Work order: Go through the data line by line from the top, retyping each exactly, and end with the line that contains "set_option linter.all false".
*** Opening of Information supplied ***
-- ==== Sys2Proof/Laws/Frames/Recorder.lean ====
section
/-!
SUPPORT. The frames of the operations of Machine/Recorder.lean: the parts each may change.
-/
namespace Sys2Proof.Laws
open Sys2Proof Sys2Proof.Machine

set_option linter.all false
set_option Elab.async false

theorem execStcEntry_frame {s t : State} {a0 : Fin 256} {a1 : Nat} {a2 : Int} {a3 : Bool} (e : execStcEntry a0 a1 a2 a3 s = .next t) :
    Frame { stc := true } s t := by
  unfold execStcEntry at e
  refine Frame.act ?_ e
  clear e
  try dsimp -zeta only
  repeat' first
    | with_reducible refine stcEntry_frame ?_ (by with_unfolding_all rfl)
    | with_reducible apply Frame.refl
    | with_reducible assumption

theorem secondTick_frame {k : Parts} {s t : State} {a0 : Int} {a1 : Int}
    (h : Frame k s t) (hk : sub { lane := true, stc := true } k = true) :
    Frame k s (secondTick a0 a1 t) := by
  refine Frame.step h (l := { lane := true, stc := true }) ?_ hk
  clear h hk
  unfold secondTick
  repeat' first
    | (extract_lets +onlyGivenNames -merge -underBinder x; first | (with_reducible refine Frame.cutTo (t := x) ?_ ?_; rotate_left; (try clear_value x); rename _ => y; intro hx; rotate_left; clear_value (hh : x = _); subst hh) | (clear_value x; rename _ => y) | (have hq := x; clear hq; rename _ => y))
    | with_reducible refine stcEntry_frame ?_ (by with_unfolding_all rfl)
    | with_reducible refine tempRefresh_frame ?_ (by with_unfolding_all rfl)
    | with_reducible exact Frame.ofMk (by first | exact Frame.refl | assumption) frSame frSame frSame frSame frSame frSame frSame frSame frSame frMine frSame frSame frSame frSame frSame frMine frSame frSame frSame frSame rfl rfl rfl (.inr .refl) (.inr .refl)
    | with_reducible apply Frame.refl
    | with_reducible assumption

theorem execStcSecondTick_frame {s t : State} {a0 : Int} {a1 : Int} (e : execStcSecondTick a0 a1 s = .next t) :
    Frame { lane := true, stc := true } s t := by
  unfold execStcSecondTick at e
  refine Frame.act ?_ e
  clear e
  try dsimp -zeta only
  repeat' first
    | with_reducible refine secondTick_frame ?_ (by with_unfolding_all rfl)
    | with_reducible apply Frame.refl
    | with_reducible assumption

theorem msTick_frame {k : Parts} {s t : State} 
    (h : Frame k s t) (hk : sub partsPwrEvent k = true) :
    Frame k s (msTick t) := by
  refine Frame.step h (l := partsPwrEvent) ?_ hk
  clear h hk
  unfold msTick
  repeat' first
    | (extract_lets +onlyGivenNames -merge -underBinder x; first | (with_reducible refine Frame.cutTo (t := x) ?_ ?_; rotate_left; (try clear_value x); rename _ => y; intro hx; rotate_left; clear_value (hh : x = _); subst hh) | (have hq : Flt := x; clear hq; rename _ => y) | (have hq : Sys := x; clear hq; rename _ => y) | (clear_value x; rename _ => y) | (have hq := x; clear hq; rename _ => y))
    | with_reducible refine stcEntry_frame ?_ (by with_unfolding_all rfl)
    | with_reducible refine ps4Settle_frame ?_ (by with_unfolding_all rfl)
    | with_reducible exact Frame.ofMk (by first | exact Frame.refl | assumption) frMine frMine frMine frSame frMine frMine frMine frSame frMine frMine frMine frSame frMine frMine frMine frMine frMine frMine frMine frSame rfl rfl rfl (by first | exact .inr .refl | exact .inr ⟨rfl, rfl, rfl, rfl, id⟩ | exact .inr ⟨rfl, rfl, rfl, rfl, fun _ => rfl⟩ | exact .inr (.ite ⟨rfl, rfl, rfl, rfl, id⟩ ⟨rfl, rfl, rfl, rfl, id⟩)) (by first | exact .inr .refl | exact .inr ⟨rfl, rfl, rfl, rfl⟩ | exact .inr (addFaultRecord_binds _ _) | with_unfolding_all exact .inr ⟨rfl, rfl, rfl, rfl⟩)
    | with_reducible apply Frame.refl
    | with_reducible assumption

theorem execStcMsTick_frame {s t : State}  (e : execStcMsTick s = .next t) :
    Frame partsPwrEvent s t := by
  unfold execStcMsTick at e
  refine Frame.act ?_ e
  clear e
  try dsimp -zeta only
  repeat' first
    | with_reducible refine msTick_frame ?_ (by with_unfolding_all rfl)
    | with_reducible apply Frame.refl
    | with_reducible assumption

theorem stcClrWrite_frame {k : Parts} {s t : State} {a0 : Nat}
    (h : Frame k s t) (hk : sub partsEngineFaultW k = true) :
    Frame k s (stcClrWrite a0 t) := by
  refine Frame.step h (l := partsEngineFaultW) ?_ hk
  clear h hk
  unfold stcClrWrite
  repeat' first
    | with_reducible refine stcClear_frame ?_ (by with_unfolding_all rfl)
    | with_reducible refine stcEvent_frame ?_ (by with_unfolding_all rfl)
    | with_reducible apply Frame.ite
    | with_reducible apply Frame.refl
    | with_reducible assumption
    | split

theorem execStcClear_frame {s t : State} {a0 : Fin 256} (e : execStcClear a0 s = .next t) :
    Frame partsEngineFaultW s t := by
  unfold execStcClear at e
  refine Frame.act ?_ e
  clear e
  try dsimp -zeta only
  repeat' first
    | with_reducible refine stcClrWrite_frame ?_ (by with_unfolding_all rfl)
    | with_reducible apply Frame.refl
    | with_reducible assumption

theorem stcCondAdd_frame {k : Parts} {s t : State} 
    (h : Frame k s t) (hk : sub partsEngineFaultW k = true) :
    Frame k s (stcCondAdd t) := by
  refine Frame.step h (l := partsEngineFaultW) ?_ hk
  clear h hk
  unfold stcCondAdd
  repeat' first
    | (extract_lets +onlyGivenNames -merge -underBinder x; first | (with_reducible refine Frame.cutTo (t := x) ?_ ?_; rotate_left; (try clear_value x); rename _ => y; intro hx; rotate_left; clear_value (hh : x = _); subst hh) | (have hq : Flt := x; clear hq; rename _ => y) | (have hq : Sys := x; clear hq; rename _ => y) | (clear_value x; rename _ => y) | (have hq := x; clear hq; rename _ => y))
    | with_reducible refine stcEvent_frame ?_ (by with_unfolding_all rfl)
    | with_reducible refine stcCond_frame ?_ (by with_unfolding_all rfl)
    | with_reducible apply Frame.ite
    | with_reducible apply Frame.refl
    | with_reducible assumption
    | split

theorem execStcCondAdd_frame {s t : State}  (e : execStcCondAdd s = .next t) :
    Frame partsEngineFaultW s t := by
  unfold execStcCondAdd at e
  refine Frame.act ?_ e
  clear e
  try dsimp -zeta only
  repeat' first
    | with_reducible refine stcCondAdd_frame ?_ (by with_unfolding_all rfl)
    | with_reducible apply Frame.refl
    | with_reducible assumption

theorem execStcPersist_frame {s t : State}  (e : execStcPersist s = .next t) :
    Frame { stc := true } s t := by
  unfold execStcPersist at e
  refine Frame.act ?_ e
  clear e
  try dsimp -zeta only
  repeat' first
    | with_reducible refine stcPersist_frame ?_ (by with_unfolding_all rfl)
    | with_reducible apply Frame.refl
    | with_reducible assumption

theorem persistDone_frame {k : Parts} {s t : State} {a0 : Bool} {a1 : Word}
    (h : Frame k s t) (hk : sub { sys := true, flt := true, spn := true, srv := true, port := true, yck := true, lane := true, ddp := true, dma := true, hqm := true, cap := true, stc := true, spe := true, arr := true, hif := true, host := true, mem := true } k = true) :
    Frame k s (persistDone a0 a1 t) := by
  refine Frame.step h (l := { sys := true, flt := true, spn := true, srv := true, port := true, yck := true, lane := true, ddp := true, dma := true, hqm := true, cap := true, stc := true, spe := true, arr := true, hif := true, host := true, mem := true }) ?_ hk
  clear h hk
  unfold persistDone
  repeat' first
    | (extract_lets +onlyGivenNames -merge -underBinder x; first | (with_reducible refine Frame.cutTo (t := x) ?_ ?_; rotate_left; (try clear_value x); rename _ => y; intro hx; rotate_left; clear_value (hh : x = _); subst hh) | (have hq : Flt := x; clear hq; rename _ => y) | (have hq : Sys := x; clear hq; rename _ => y) | (clear_value x; rename _ => y) | (have hq := x; clear hq; rename _ => y))
    | with_reducible refine stcPersistDone_frame ?_ (by with_unfolding_all rfl)
    | with_reducible refine complete_frame ?_ (by with_unfolding_all rfl)
    | with_reducible apply Frame.foldl
    | with_reducible apply Frame.ite
    | with_reducible exact Frame.ofMk (by first | exact Frame.refl | assumption) frMine frMine frSame frSame frMine frMine frMine frSame frMine frMine frMine frSame frMine frMine frMine frMine frMine frMine frMine frMine rfl rfl rfl (by first | exact .inr .refl | exact .inr ⟨rfl, rfl, rfl, rfl, id⟩ | exact .inr ⟨rfl, rfl, rfl, rfl, fun _ => rfl⟩ | exact .inr (.ite ⟨rfl, rfl, rfl, rfl, id⟩ ⟨rfl, rfl, rfl, rfl, id⟩)) (by first | exact .inr .refl | exact .inr ⟨rfl, rfl, rfl, rfl⟩ | exact .inr (addFaultRecord_binds _ _) | with_unfolding_all exact .inr ⟨rfl, rfl, rfl, rfl⟩)
    | with_reducible apply Frame.refl
    | with_reducible assumption
    | intro _ _ _
    | intro _ _
    | split

theorem execStcPersistDone_frame {s t : State} {a0 : Bool} {a1 : Word} (e : execStcPersistDone a0 a1 s = .next t) :
    Frame { sys := true, flt := true, spn := true, srv := true, port := true, yck := true, lane := true, ddp := true, dma := true, hqm := true, cap := true, stc := true, spe := true, arr := true, hif := true, host := true, mem := true } s t := by
  unfold execStcPersistDone at e
  refine Frame.act ?_ e
  clear e
  try dsimp -zeta only
  repeat' first
    | with_reducible refine persistDone_frame ?_ (by with_unfolding_all rfl)
    | with_reducible apply Frame.refl
    | with_reducible assumption

theorem stcCtlWrite_frame {k : Parts} {s t : State} {a0 : Word}
    (h : Frame k s t) (hk : sub { stc := true } k = true) :
    Frame k s (stcCtlWrite a0 t) := by
  refine Frame.step h (l := { stc := true }) ?_ hk
  clear h hk
  unfold stcCtlWrite
  repeat' first
    | (extract_lets +onlyGivenNames -merge -underBinder x; first | (with_reducible refine Frame.cutTo (t := x) ?_ ?_; rotate_left; (try clear_value x); rename _ => y; intro hx; rotate_left; clear_value (hh : x = _); subst hh) | (clear_value x; rename _ => y) | (have hq := x; clear hq; rename _ => y))
    | with_reducible refine stcPersist_frame ?_ (by with_unfolding_all rfl)
    | with_reducible apply Frame.ite
    | with_reducible exact Frame.ofMk (by first | exact Frame.refl | assumption) frSame frSame frSame frSame frSame frSame frSame frSame frSame frSame frSame frSame frSame frSame frSame frMine frSame frSame frSame frSame rfl rfl rfl (.inr .refl) (.inr .refl)
    | with_reducible apply Frame.refl
    | with_reducible assumption
    | split

theorem execStcLock_frame {s t : State} {a0 : Word} (e : execStcLock a0 s = .next t) :
    Frame { stc := true } s t := by
  unfold execStcLock at e
  refine Frame.act ?_ e
  clear e
  try dsimp -zeta only
  repeat' first
    | with_reducible refine stcCtlWrite_frame ?_ (by with_unfolding_all rfl)
    | with_reducible apply Frame.refl
    | with_reducible assumption

theorem execStcReadSelect_frame {s t : State} {a0 : CoreIx} {a1 : Option (Fin 256)} (e : execStcReadSelect a0 a1 s = .next t) :
    Frame { stc := true } s t := by
  unfold execStcReadSelect at e
  refine Frame.act ?_ e
  clear e
  try dsimp -zeta only
  repeat' first
    | with_reducible refine stcRewind_frame ?_ (by with_unfolding_all rfl)
    | with_reducible refine Frame.getDMap ?_ (fun _ => ?_)
    | with_reducible apply Frame.getD
    | with_reducible apply Frame.refl
    | with_reducible assumption
    | intro _ _ _
    | intro _ _

theorem execStcWindowAdvance_frame {s t : State} {a0 : CoreIx} (e : execStcWindowAdvance a0 s = .next t) :
    Frame { stc := true } s t := by
  unfold execStcWindowAdvance at e
  refine Frame.act ?_ e
  clear e
  try dsimp -zeta only
  repeat' first
    | with_reducible refine stcAdvance_frame ?_ (by with_unfolding_all rfl)
    | with_reducible apply Frame.refl
    | with_reducible assumption

theorem stcWrite_frame {k : Parts} {s t : State} {a0 : Nat} {a1 : Word}
    (h : Frame k s t) (hk : sub partsEngineFaultW k = true) :
    Frame k s (stcWrite a0 a1 t) := by
  refine Frame.step h (l := partsEngineFaultW) ?_ hk
  clear h hk
  unfold stcWrite
  repeat' first
    | (extract_lets +onlyGivenNames -merge -underBinder x; first | (with_reducible refine Frame.cutTo (t := x) ?_ ?_; rotate_left; (try clear_value x); rename _ => y; intro hx; rotate_left; clear_value (hh : x = _); subst hh) | (have hq : Flt := x; clear hq; rename _ => y) | (have hq : Sys := x; clear hq; rename _ => y) | (clear_value x; rename _ => y) | (have hq := x; clear hq; rename _ => y))
    | with_reducible refine stcCtlWrite_frame ?_ (by with_unfolding_all rfl)
    | with_reducible refine stcClrWrite_frame ?_ (by with_unfolding_all rfl)
    | with_reducible refine stcCondAdd_frame ?_ (by with_unfolding_all rfl)
    | with_reducible apply Frame.ite
    | with_reducible exact Frame.ofMk (by first | exact Frame.refl | assumption) frMine frMine frSame frSame frMine frMine frMine frSame frMine frMine frMine frSame frMine frMine frMine frMine frMine frMine frMine frSame rfl rfl rfl (by first | exact .inr .refl | exact .inr ⟨rfl, rfl, rfl, rfl, id⟩ | exact .inr ⟨rfl, rfl, rfl, rfl, fun _ => rfl⟩ | exact .inr (.ite ⟨rfl, rfl, rfl, rfl, id⟩ ⟨rfl, rfl, rfl, rfl, id⟩)) (by first | exact .inr .refl | exact .inr ⟨rfl, rfl, rfl, rfl⟩ | exact .inr (addFaultRecord_binds _ _) | with_unfolding_all exact .inr ⟨rfl, rfl, rfl, rfl⟩)
    | with_reducible apply Frame.refl
    | with_reducible assumption
    | split

theorem shockReading_frame {k : Parts} {s t : State} {a0 : Fin 2} {a1 : AccelRead}
    (h : Frame k s t) (hk : sub { stc := true } k = true) :
    Frame k s (shockReading a0 a1 t) := by
  refine Frame.step h (l := { stc := true }) ?_ hk
  clear h hk
  unfold shockReading
  repeat' first
    | (extract_lets +onlyGivenNames -merge -underBinder x; first | (with_reducible refine Frame.cutTo (t := x) ?_ ?_; rotate_left; (try clear_value x); rename _ => y; intro hx; rotate_left; clear_value (hh : x = _); subst hh) | (clear_value x; rename _ => y) | (have hq := x; clear hq; rename _ => y))
    | with_reducible refine shockBegin_frame ?_ (by with_unfolding_all rfl)
    | with_reducible refine stcEntry_frame ?_ (by with_unfolding_all rfl)
    | with_reducible apply Frame.ite
    | with_reducible exact Frame.ofMk (by first | exact Frame.refl | assumption) frSame frSame frSame frSame frSame frSame frSame frSame frSame frSame frSame frSame frSame frSame frSame frMine frSame frSame frSame frSame rfl rfl rfl (.inr .refl) (.inr .refl)
    | with_reducible apply Frame.refl
    | with_reducible assumption
    | split

theorem execSensorRead_frame {s t : State} {a0 : AccelRead} {a1 : AccelRead} (e : execSensorRead a0 a1 s = .next t) :
    Frame { sns := true, stc := true } s t := by
  unfold execSensorRead at e
  refine Frame.act ?_ e
  clear e
  try dsimp -zeta only
  repeat' first
    | (extract_lets +onlyGivenNames -merge -underBinder x; first | (with_reducible refine Frame.cutTo (t := x) ?_ ?_; rotate_left; (try clear_value x); rename _ => y; intro hx; rotate_left; clear_value (hh : x = _); subst hh) | (clear_value x; rename _ => y) | (have hq := x; clear hq; rename _ => y))
    | with_reducible refine shockReading_frame ?_ (by with_unfolding_all rfl)
    | with_reducible exact Frame.ofMk (by first | exact Frame.refl | assumption) frSame frSame frSame frSame frSame frSame frSame frMine frSame frSame frSame frSame frSame frSame frSame frMine frSame frSame frSame frSame rfl rfl rfl (.inr .refl) (.inr .refl)
    | with_reducible apply Frame.refl
    | with_reducible assumption

end Sys2Proof.Laws
end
*** Close of Information supplied ***
Answer space:
-- ==== Sys2Proof/Laws/Frames/Recorder.lean ====
section
/-!
SUPPORT. The frames of the operations of Machine/Recorder.lean: the parts each may change.
-/
namespace Sys2Proof.Laws
open Sys2Proof Sys2Proof.Machine

set_option linter.all false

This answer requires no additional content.